Spoiler: it felt exactly like I always knew it would — but also nothing like I expected, which is honestly the most “Japan” answer possible.

I could write an entire post about that trip — and I will, don’t worry — but the moment I keep coming back to is a woman from Uji.

We were lost — but honestly, in the best possible way. We were trying to find Byōdō-in Temple and failing spectacularly when she stepped in, our words doing their very best across the gap between her English and my enthusiastic-but-chaotic Japanese. We laughed at the confusion, she pointed us in the right direction, and somewhere in those few minutes, something shifted. We were lost in translation, literally and completely — and yet we walked away with something that made us feel more human than we had all trip. Connection, simple and unexpected, from a stranger in Uji.

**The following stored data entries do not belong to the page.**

-- ==== Sys2Proof/Machine/Memory.lean ====
section
/-! DEFINITION. Global memory as a core, a cluster and an engine see it, scratchpads, publication, refresh and
translation (02_memory_model: R33 to R60, R485). -/

namespace Sys2Proof.Machine

/-! ## Fault classes (12_core_faults: R278), which are also completion codes (01_device: R26) -/

def clsTranslation : Nat := 0x0002
def clsPermission : Nat := 0x0003
def clsAlign : Nat := 0x0004
def clsBounds : Nat := 0x0005
def clsEcc : Nat := 0x0006
def clsConfig : Nat := 0x0010
def clsEngine : Nat := 0x0011
def clsFp : Nat := 0x0012
def clsNar : Nat := 0x0013
def clsCancel : Nat := 0x0014
def clsAdj : Nat := 0x0015
def clsTape : Nat := 0x0016

/-! ## Access to the parts of the device -/

namespace Device

/-- Core n. -/
def core (d : Device) (n : Nat) : Core := d.cores.getD n Core.reset

/-- The device with core n replaced by f of it. -/
def modCore (d : Device) (n : Nat) (f : Core → Core) : Device := { d with cores := updAt d.cores n f }

/-- Cluster n. -/
def cluster (d : Device) (n : Nat) : Cluster := d.clusters.getD n Cluster.reset

/-- The device with cluster n replaced by f of it. -/
def modCluster (d : Device) (n : Nat) (f : Cluster → Cluster) : Device :=
  { d with clusters := updAt d.clusters n f }

/-- Draws the next free value (DESIGN CHOICE, log 1). -/
def draw (d : Device) : Nat × Device := (Config.freeNat d.free, { d with free := d.free + 1 })

end Device

/-- The cluster of a core: 8 cores each (R7). -/
def clusterOf (core : Nat) : Nat := core / 8

/-- $core of core n = 96 d + 8 c + k (R11). -/
def coreCode (n : Nat) : Nat := n / 96 * 256 + n / 8 % 12 * 16 + n % 8

/-- The core that bits 9:0 in the layout of $core name, where they name one (R11). -/
def coreOfCode (v : Nat) : Option Nat :=
  let d := v / 256 % 4
  let c := v / 16 % 16
  if v / 8 % 2 = 0 ∧ c < 12 then some (96 * d + 8 * c + v % 8) else none

/-- Home keys at and above this number are host memory (R40). -/
def hostBase : Nat := 2 ^ 48

/-- Is a home key in host memory? -/
def isHostKey (k : Nat) : Bool := decide (hostBase ≤ k)

/-- The size of a scratchpad (R8). -/
def scratchSize : Nat := 0x18_0000

/-! ## The home slices (R38) -/

/-- The home L2 slice of a device physical address. -/
def homeSlice (pa : Nat) : Nat :=
  nfld pa 14 8 ^^^ nfld pa 21 15 ^^^ nfld pa 28 22 ^^^ nfld pa 35 29 ^^^ nfld pa 42 36 ^^^ nfld pa 47 43

/-- The die of a slice. -/
def sliceDie (s : Nat) : Nat := s / 32

/-- The quadrant, on its die, of a slice. -/
def sliceQuadrant (s : Nat) : Nat := s / 8 % 4

/-- The position of a slice in its quadrant. -/
def slicePosition (s : Nat) : Nat := s % 8

/-! ## The coherence points (R34, R37, R56) -/

/-- A byte at home. -/
def homeByte (d : Device) (a : Nat) : Byte := d.mem.home.get a

/-- n bytes at home, from a on. -/
def homeRead (d : Device) (a n : Nat) : List Byte := d.mem.home.read a n

/-- The number of writes in the coherence order so far. -/
def writesSoFar (d : Device) : Nat := d.mem.log.length

/-- The addresses of an access. -/
def span (a n : Nat) : List Nat := (List.range n).map (a + ·)

/-- Entries by address, cut into the aligned 8-byte words they lie in (R34). -/
def wordRuns {α : Type} : List (Nat × α) → List (List (Nat × α))
  | [] => []
  | e :: t =>
    match wordRuns t with
    | (f :: g) :: rest => if f.1 / 8 = e.1 / 8 then (e :: f :: g) :: rest else [e] :: (f :: g) :: rest
    | rest => [e] :: rest

/-- Bytes from a on, by address, that no coherence point holds yet. -/
def newBytes (a : Nat) (bs : List Byte) : List (Nat × Byte × Option Nat) :=
  ((span a bs.length).zip bs).map fun p => (p.1, p.2, none)

/-- The clusters after a write at home of the bytes ps: it replaces what their coherence points hold, but for what
cluster cl held already. -/
def dropPoints (cl : Nat) (ps : List (Nat × Byte × Option Nat)) (cs : List Cluster) : List Cluster :=
  cs.zipIdx.map fun c =>
    if c.1.point.isEmpty then c.1
    else { c.1 with point := c.1.point.filter fun e => !ps.any fun p => p.1 == e.1 && (p.2.2.isNone || c.2 != cl) }

/-- Writes bytes at home, each aligned 8-byte word as one single-copy-atomic write (R34, R60); a byte with a place in
the coherence order stood at the point of cluster cl. -/
def homePut (d : Device) (cl : Nat) (ps : List (Nat × Byte × Option Nat)) : Device :=
  { d with
    mem := { d.mem with
      home := ps.foldl (fun m p => m.set p.1 p.2.1) d.mem.home
      log := ((wordRuns ps).map fun r =>
        r.map fun p => ⟨none, p.1, homeByte d p.1, p.2.1, p.2.2.map fun q => (cl, q)⟩).reverse ++ d.mem.log }
    clusters := dropPoints cl ps d.clusters }

/-- Writes bytes at home, from a on. -/
def homeWrite (d : Device) (a : Nat) (bs : List Byte) : Device := homePut d 0 (newBytes a bs)

/-- A 64-bit word at home. -/
def homeWord (d : Device) (a : Nat) : Word := BitVec.ofNat 64 (ofBytes (homeRead d a 8))

/-- Writes a 64-bit word at home as one store. -/
def homeWriteWord (d : Device) (a : Nat) (v : Word) : Device := homeWrite d a (toBytes 8 v.toNat)

/-- The byte at a cluster's coherence point: what a core has published there, else the byte at home. -/
def pointByte (d : Device) (cl a : Nat) : Byte := ((d.cluster cl).point.find a).getD (homeByte d a)

/-- Writes bytes of one aligned word at a cluster's coherence point. -/
def pointPut (d : Device) (cl : Nat) (ps : List (Nat × Byte)) : Device :=
  let ents : List LogEnt := ps.map fun p => ⟨some cl, p.1, homeByte d p.1, p.2, none⟩
  { d with mem := { d.mem with log := ents :: d.mem.log } }.modCluster cl fun c =>
    { c with point := ps.foldl (fun (t : Tbl Byte) (p : Nat × Byte) => t.put p.1 p.2) c.point }

/-- Is it a write of byte a that cluster cl sees? -/
def LogEnt.seenAt (e : LogEnt) (cl a : Nat) : Bool :=
  e.addr == a && (match e.point with
    | none => e.carried.map Prod.fst != some cl
    | some c => c == cl)

/-- The newest byte of a log for which f holds. -/
def findLog (f : LogEnt → Bool) (log : List (List LogEnt)) : Option LogEnt := log.findSome? fun es => es.find? f

/-- The byte that cluster cl saw at a when the coherence order held p writes (R50, R56): what the newest of them wrote
there, else what stood at home before any. -/
def viewAt (d : Device) (cl p a : Nat) : Byte :=
  if writesSoFar d ≤ p then pointByte d cl a
  else match findLog (·.seenAt cl a) (d.mem.log.drop (writesSoFar d - p)) with
    | some e => e.new
    | none => match findLog (fun e => e.point == none && e.addr == a) d.mem.log.reverse with
      | some e => e.old
      | none => homeByte d a

/-! ## What a core reads (R48 to R52) -/

/-- The place of the newest write to a at the cluster's point before the core's refresh point for that scope, where it
lies above a place that the core has passed already; else 0 (R50). -/
def clPublished (d : Device) (cl passed point a : Nat) : Nat :=
  let older := (d.mem.log.drop (writesSoFar d - point)).take (point - passed)
  let i := older.findIdx fun es => es.any fun e => e.addr == a && e.point == some cl
  if i < older.length then point - i else 0

/-- The lowest position of the coherence order that a thread of the core may read byte a at: no older than what was
published at a scope before the refresh point for it, than what the core itself wrote, and than what the thread has
read (R50, R51). -/
def readFloor (d : Device) (core : Nat) (seen : Tbl Nat) (a : Nat) : Nat :=
  let c := (d.core core).cache
  let base := max (if isHostKey a then c.refreshSys else c.refreshDev)
    (max ((c.floors.find a).getD 0) ((seen.find a).getD 0))
  max base (clPublished d (clusterOf core) base c.refreshCl a)

/-- A byte in a word of a publication in progress that no coherence point holds yet. -/
def PubWord.find (w : PubWord) (a : Nat) : Option Byte :=
  match w with
  | .home bs => (Tbl.find bs a).bind fun e => if e.2.isNone then some e.1 else none
  | _ => none

/-- The core's own core-visible byte at a: of a store, of a Traverse record, or of a store that is being published. -/
def Cache.own (c : Cache) (a : Nat) : Option Byte :=
  match c.dirty.find a with
  | some b => some b
  | none => match c.tape.find a with
    | some b => some b
    | none => match c.pub with
      | some p => p.words.findSome? (·.find a)
      | none => none

/-- Bytes a thread of a core loads from a home key, with what it has seen afterwards: the core's own core-visible
bytes, else what its cluster saw at one allowed position, which is a free value where writes that the core need not
have seen touch the bytes (R50, R51; DEDUCED, log 4). -/
def coreRead (d : Device) (core : Nat) (seen : Tbl Nat) (a n : Nat) : List Byte × Tbl Nat × Device :=
  let cl := clusterOf core
  let now := writesSoFar d
  let lo := (span a n).foldl (fun m x => max m (readFloor d core seen x)) 0
  let fresh := (d.mem.log.take (now - lo)).any fun es => es.any fun e =>
    decide (a ≤ e.addr ∧ e.addr < a + n) && (e.point == none || e.point == some cl)
  let (v, d') := d.draw
  let p := if fresh then lo + v % (now - lo + 1) else now
  let bytes := (span a n).map fun x => ((d.core core).cache.own x).getD (viewAt d cl p x)
  if fresh then (bytes, (span a n).foldl (fun s x => s.put x p) seen, d') else (bytes, seen, d)

/-- A core's cache changed by f. -/
def modCache (d : Device) (core : Nat) (f : Cache → Cache) : Device :=
  d.modCore core fun c => { c with cache := f c.cache }

/-- Makes bytes core-visible: a committed store of the core (R48). -/
def coreWrite (d : Device) (core a : Nat) (bs : List Byte) : Device :=
  modCache d core fun c =>
    { c with
      dirty := ((span a bs.length).zip bs).foldl (fun t p => t.put p.1 p.2) c.dirty
      tape := c.tape.filter fun e => !decide (a ≤ e.1 ∧ e.1 < a + bs.length) }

Such a small moment. Yet, it’s the one that stuck.

I came home from that trip feeling restless.

Unpacking our bags, talking through everything we’d seen — it just hit me.

I couldn’t give this up.


The Part Where I Do Something About It

Which brings us here.

I applied to the JET Program — which I talked about a bit in my first post — because it felt like the most direct path from where I am to where I want to be.

I made it through the application. I survived the interview. I am now firmly in the waiting stage, refreshing my email every four minutes like a completely normal and chill person.

If JET says yes, I’m packing my life into suitcases and going.

If life takes a different turn, I’ll be starting a PhD in Comparative Literature and Cultural Studies, researching how the Japanese language shapes identity and expression in popular culture — which is really just a fancy way of saying the InuYasha spiral never fully stopped and I decided to write a dissertation about it.


So… What Now?

Either way, I’ll be here — writing about all of it, one post at a time, from one Arkansas girl who heard a theme song in the middle of the night and never quite recovered.

If you’re on your own version of a language spiral — or just curious where this one goes — stick around. I have a feeling this is only the beginning.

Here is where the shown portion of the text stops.